For configuration of the recovery properties, we use the jbossts-properties.xml descriptor in our quickstart. We leave the most of the properties with their default values but we still need to concentrate to set up the recovery.
You can observe that it serves to define recovery modules, orphan filters or xa resource recovery helpers. Those are important entries for the recovery works for our transaction JDBC driver.
For better understanding what was set I recommend to check the comments there.

JDBC transaction driver and the recovery

In the prior article about JDBC driver we introduced three ways of providing connection data to the transaction manager (it then wraps the connection and provides transactionality in the user application). Let's go through the driver enlistment variants and check how the recovery can be configured for them.

XADataSource provided within Narayana JDBC driver properties

This is a variant where XADatasource is created directly in the code and then the created(!) instance is passed to the jdbc transactional driver.
As transactional driver receives the resource directly it does not have clue how to create such resource on its own during recovery. We have to help it with our own implementation of the XAResourceRecovery class. That has to be of course registered into environment bean (it's intentionally commented out as for testing purposes we need to change different variants).



XADataSource bound to JNDI

This variant bound the XADatasource to JNDI name. The recovery can lookup the provided jndi name and receive it to create an XAConnection to find the indoubt transactions at database side.
The point here is to pass information about jndi name to the recovery process for it knowing what to search for.
The jdbc driver uses a xml descriptor for that purpose in two variants


In fact, there is no big difference between those two variants and you can use whatever fits you better. In both versions you provide the JNDI name to be looked-up.

XADataSource connection data provided in properties file

The last variant uses properties file where the same connection information is used already during resource enlistment. And the same property file is then automatically used for recovery. You don't need to set any property manually. The recovery is automatically setup because the placement of the properties file is serialized into object store and then loaded during recovery.


In this case you configured the PropertyFileDynamicClass providing datasource credentials for the transaction manager and the recovery too.

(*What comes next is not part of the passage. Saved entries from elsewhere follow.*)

-- ==== Sys2Proof/Safety.lean ====
section
/-! DEFINITION. What claims are stated in: the parts of the state and the frame, the parts each instruction
may write (10_state.md R27), which instruction a step executes, the declarative reading of a sprite, and
the machine's invariant. -/

namespace Sys2Proof.Machine

/-- A part of the state that an instruction may or may not touch: a register, one memory byte, or
another field. -/
inductive Part where
  | v (r : RegIdx)
  | mem (a : Nat)
  | index
  | pc
  | stack
  | dt
  | st
  | disp
  | run
  | wait
  | result
  | renders
  | draws
  | refusedLoads
  | moves
  | keypad
  | cfg
  | tornDown
deriving DecidableEq, Repr

/-- Two states agree on a part; a memory byte is compared by reading it. -/
def Agree (s t : State) : Part → Prop
  | .v r => t.getV r = s.getV r
  | .mem a => Memory.get t.mem a = Memory.get s.mem a
  | .index => t.index = s.index
  | .pc => t.pc = s.pc
  | .stack => t.stack = s.stack
  | .dt => t.dt = s.dt
  | .st => t.st = s.st
  | .disp => t.disp = s.disp
  | .run => t.run = s.run
  | .wait => t.wait = s.wait
  | .result => t.result = s.result
  | .renders => t.renders = s.renders
  | .draws => t.draws = s.draws
  | .refusedLoads => t.refusedLoads = s.refusedLoads
  | .moves => t.moves = s.moves
  | .keypad => t.keypad = s.keypad
  | .cfg => t.cfg = s.cfg
  | .tornDown => t.tornDown = s.tornDown

/-- The frame: every part but the listed ones is as it was. -/
def ChangesOnly (ps : List Part) (s t : State) : Prop := ∀ p, p ∉ ps → Agree s t p

/-- The bytes at `count` addresses from I on (20_memory.md R34). -/
def State.bytesFromIndex (s : State) (count : Nat) : List Part :=
  (List.range count).map (fun k => .mem (s.base + k))

/-- Registers V0 to Vx. -/
def regsUpTo (x : RegIdx) : List Part :=
  ((List.finRange 16).filter (fun r => r ≤ x)).map .v

/-- What an instruction may write: the access summary of 10_state.md R27, with its quirk columns under
their straps, PC only for the control transfers (41_flow.md R84), the cycle's result, and RUN only where
a BoundsViolation can be raised (60_exceptions.md R122). The wait of FX0A, 00E0 and DXYN for the host and the
schedule that says what the host does are the model's (log 8, log 13). -/
def State.mayWrite (s : State) : Instr → List Part
  | .cls => [.result, .disp, .renders, .wait, .moves]
  | .ret | .call _ => [.result, .pc, .stack]
  | .sys _ => [.result]
  | .jp _ | .jpOff _ => [.result, .pc]
  | .seImm _ _ | .sneImm _ _ | .seReg _ _ | .sneReg _ _ => [.result, .pc]
  | .ldImm x _ | .addImm x _ | .ldReg x _ | .orReg x _ | .andReg x _ | .xorReg x _ => [.result, .v x]
  | .addReg x _ | .sub x _ | .shr x _ | .subn x _ | .shl x _ => [.result, .v x, .v regF]
  | .ldI _ | .ldF _ => [.result, .index]
  | .rnd x _ => [.result, .v x, .draws]
  | .drw _ _ _ => [.result, .run, .v regF, .disp, .renders, .wait, .moves]
  | .skp _ | .sknp _ => [.result, .run, .pc]
  | .getDt x => [.result, .v x]
  | .waitKey x => [.result, .v x, .wait, .moves]
  | .setDt _ => [.result, .dt]
  | .setSt _ => [.result, .st]
  | .addI _ => if s.cfg.addISetsVf then [.result, .index, .v regF] else [.result, .index]
  | .bcd _ => .result :: .run :: s.bytesFromIndex 3
  | .storeRegs x =>
    .result :: .run :: s.bytesFromIndex (x.val + 1) ++ (if s.cfg.bcdAndLoadIncrementI then [.index] else [])
  | .loadRegs x =>
    .result :: .run :: regsUpTo x ++ (if s.cfg.bcdAndLoadIncrementI then [.index] else [])

/-- The state an instruction executes in: PC is advanced and the host's request is off the schedule
(40_cycle.md R66). -/
def State.atExecute (s : State) : State := { s with pc := s.pc + 2#16, moves := s.moves.tail }

/-- The next step is a `Cycle`: none is in progress, and the schedule says so or is empty (log 5). -/
def State.cyclesNext (s : State) : Prop :=
  s.tornDown = false ∧ s.wait = none ∧ (s.moves = [] ∨ s.moves.head? = some .cycle)

/-- The next step is a `Cycle` of the running core that fetches the word `w` (40_cycle.md R65, R66;
30_encoding.md R50). -/
def State.fetchesNext (s : State) (w : Word) : Prop :=
  s.cyclesNext ∧ s.run = .running ∧ s.pc.toNat ≤ 4094 ∧
    w.toNat = (Memory.get s.mem s.pc.toNat).toNat * 256 + (Memory.get s.mem (s.pc.toNat + 1)).toNat

/-- The next step executes the instruction `i`. -/
def State.executesNext (s : State) (i : Instr) : Prop := ∃ w, s.fetchesNext w ∧ decodeWord w = .ok i

/-- The numbers of the cells a sprite's 1 bits hit, in the order of 44_display.md R108: row by row, the most
significant bit first, what `TargetRow` and `TargetCol` report as off the grid left out. -/
def spriteHits (c : Straps) (m : Memory) (base x0 y0 n : Nat) : List Nat :=
  (List.range n).flatMap fun r =>
    match target c.edgePolicy c.displayHeight (y0 + r) with
    | none => []
    | some row =>
      (List.range 8).filterMap fun b =>
        if (Memory.get m (base + r)).getLsbD (7 - b) then
          (target c.edgePolicy c.displayWidth (x0 + b)).map (fun col => cellNumber c col row)
        else none

/-- The hits of a DXYN in a state, its operands sampled (44_display.md R108). -/
def State.drawHits (s : State) (x y : RegIdx) (n : Nibble) : List Nat :=
  spriteHits s.cfg s.mem s.base (s.startCol x) (s.startRow y) n.toNat

/-- The sprite rows that are read: all under `wrap`, those on the grid under `clip` (44_display.md R108). -/
def State.rowsRead (s : State) (y : RegIdx) (n : Nibble) : Nat :=
  match s.cfg.edgePolicy with
  | .wrap => n.toNat
  | .clip => min n.toNat (s.cfg.displayHeight - s.startRow y)

/-- How a 00E0 or DXYN that meets no error ends: the display port has got the picture as it stands. The
collaborator returns at once, and the cycle with it; or it keeps the call, and the executor is blocked with the
cycle's result as it was (44_display.md R111; log 13). `ps` are the parts the instruction writes itself. -/
def EndsInRender (ps : List Part) (s t : State) : Prop :=
  t.renders = t.disp :: s.renders ∧
  (s.moves.head? ≠ some .holdRender → t.result = some .ok ∧ ChangesOnly (.result :: .renders :: ps) s t) ∧
  (∀ rest, s.moves = .holdRender :: rest → t.wait = some .render ∧ t.moves = rest ∧
    ChangesOnly (.wait :: .moves :: .renders :: ps) s t)

/-- A `Load` the host may make: legal straps, 80 font bytes, at most 3584 program bytes, font and program apart
(00_scope.md R8, 60_exceptions.md R127, 70_reset_and_hazards.md R153; log 21). -/
def loadAllowed (c : Straps) (font prog : List Byte) : Prop :=
  c.legal ∧ font.length = 80 ∧ prog.length ≤ 3584 ∧
    (c.fontBaseAddress + 80 ≤ 0x200 ∨ 0x200 + prog.length ≤ c.fontBaseAddress ∨ prog = [])

/-- What went to the host says that the core has halted: a BoundsViolation (60_exceptions.md R122) or a refused
`Load` (R127). -/
def haltReported : Option Reply → Bool
  | some (.error (.boundsViolation _)) => true
  | some (.loadRefused _) => true
  | _ => false

/-- The invariant of the machine: memory and display are in canonical form, the stack is within its
capacity (10_state.md R20), the straps are legal (00_scope.md R8), only a running core is blocked, and a core that
reported a BoundsViolation or a refused `Load` is halted (10_state.md R19, 60_exceptions.md R127). -/
abbrev State.Inv (s : State) : Prop :=
  Memory.wf s.mem ∧ Display.wf s.cfg s.disp ∧ s.stack.length ≤ 16 ∧ s.cfg.legal ∧
    (s.wait ≠ none → s.run = .running) ∧ (haltReported s.result = true → s.run = .halted)

end Sys2Proof.Machine
end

If you would like to extend the behaviour you can implement your own DynamicClass (please consult the codebase). For the recovery would work automatically you need to work with the RecoverableXAConnection.


Summary

There is currently available three approaches for the setting up recovery of jdbc transactional driver
creation of your own XAResourceRecovery/XAResourceRecoveryHelper which is feasible if you want to control the creation of the datasource and jdbc connection on your own. Or using one of the prepared XAResourceRecovery classes - either JDBCXARecovery or BasicXARecovery where you provide xml file where you specify the JNDI name of the datasource. The last option is to use properties file which defines credentials for connection and for recovery too.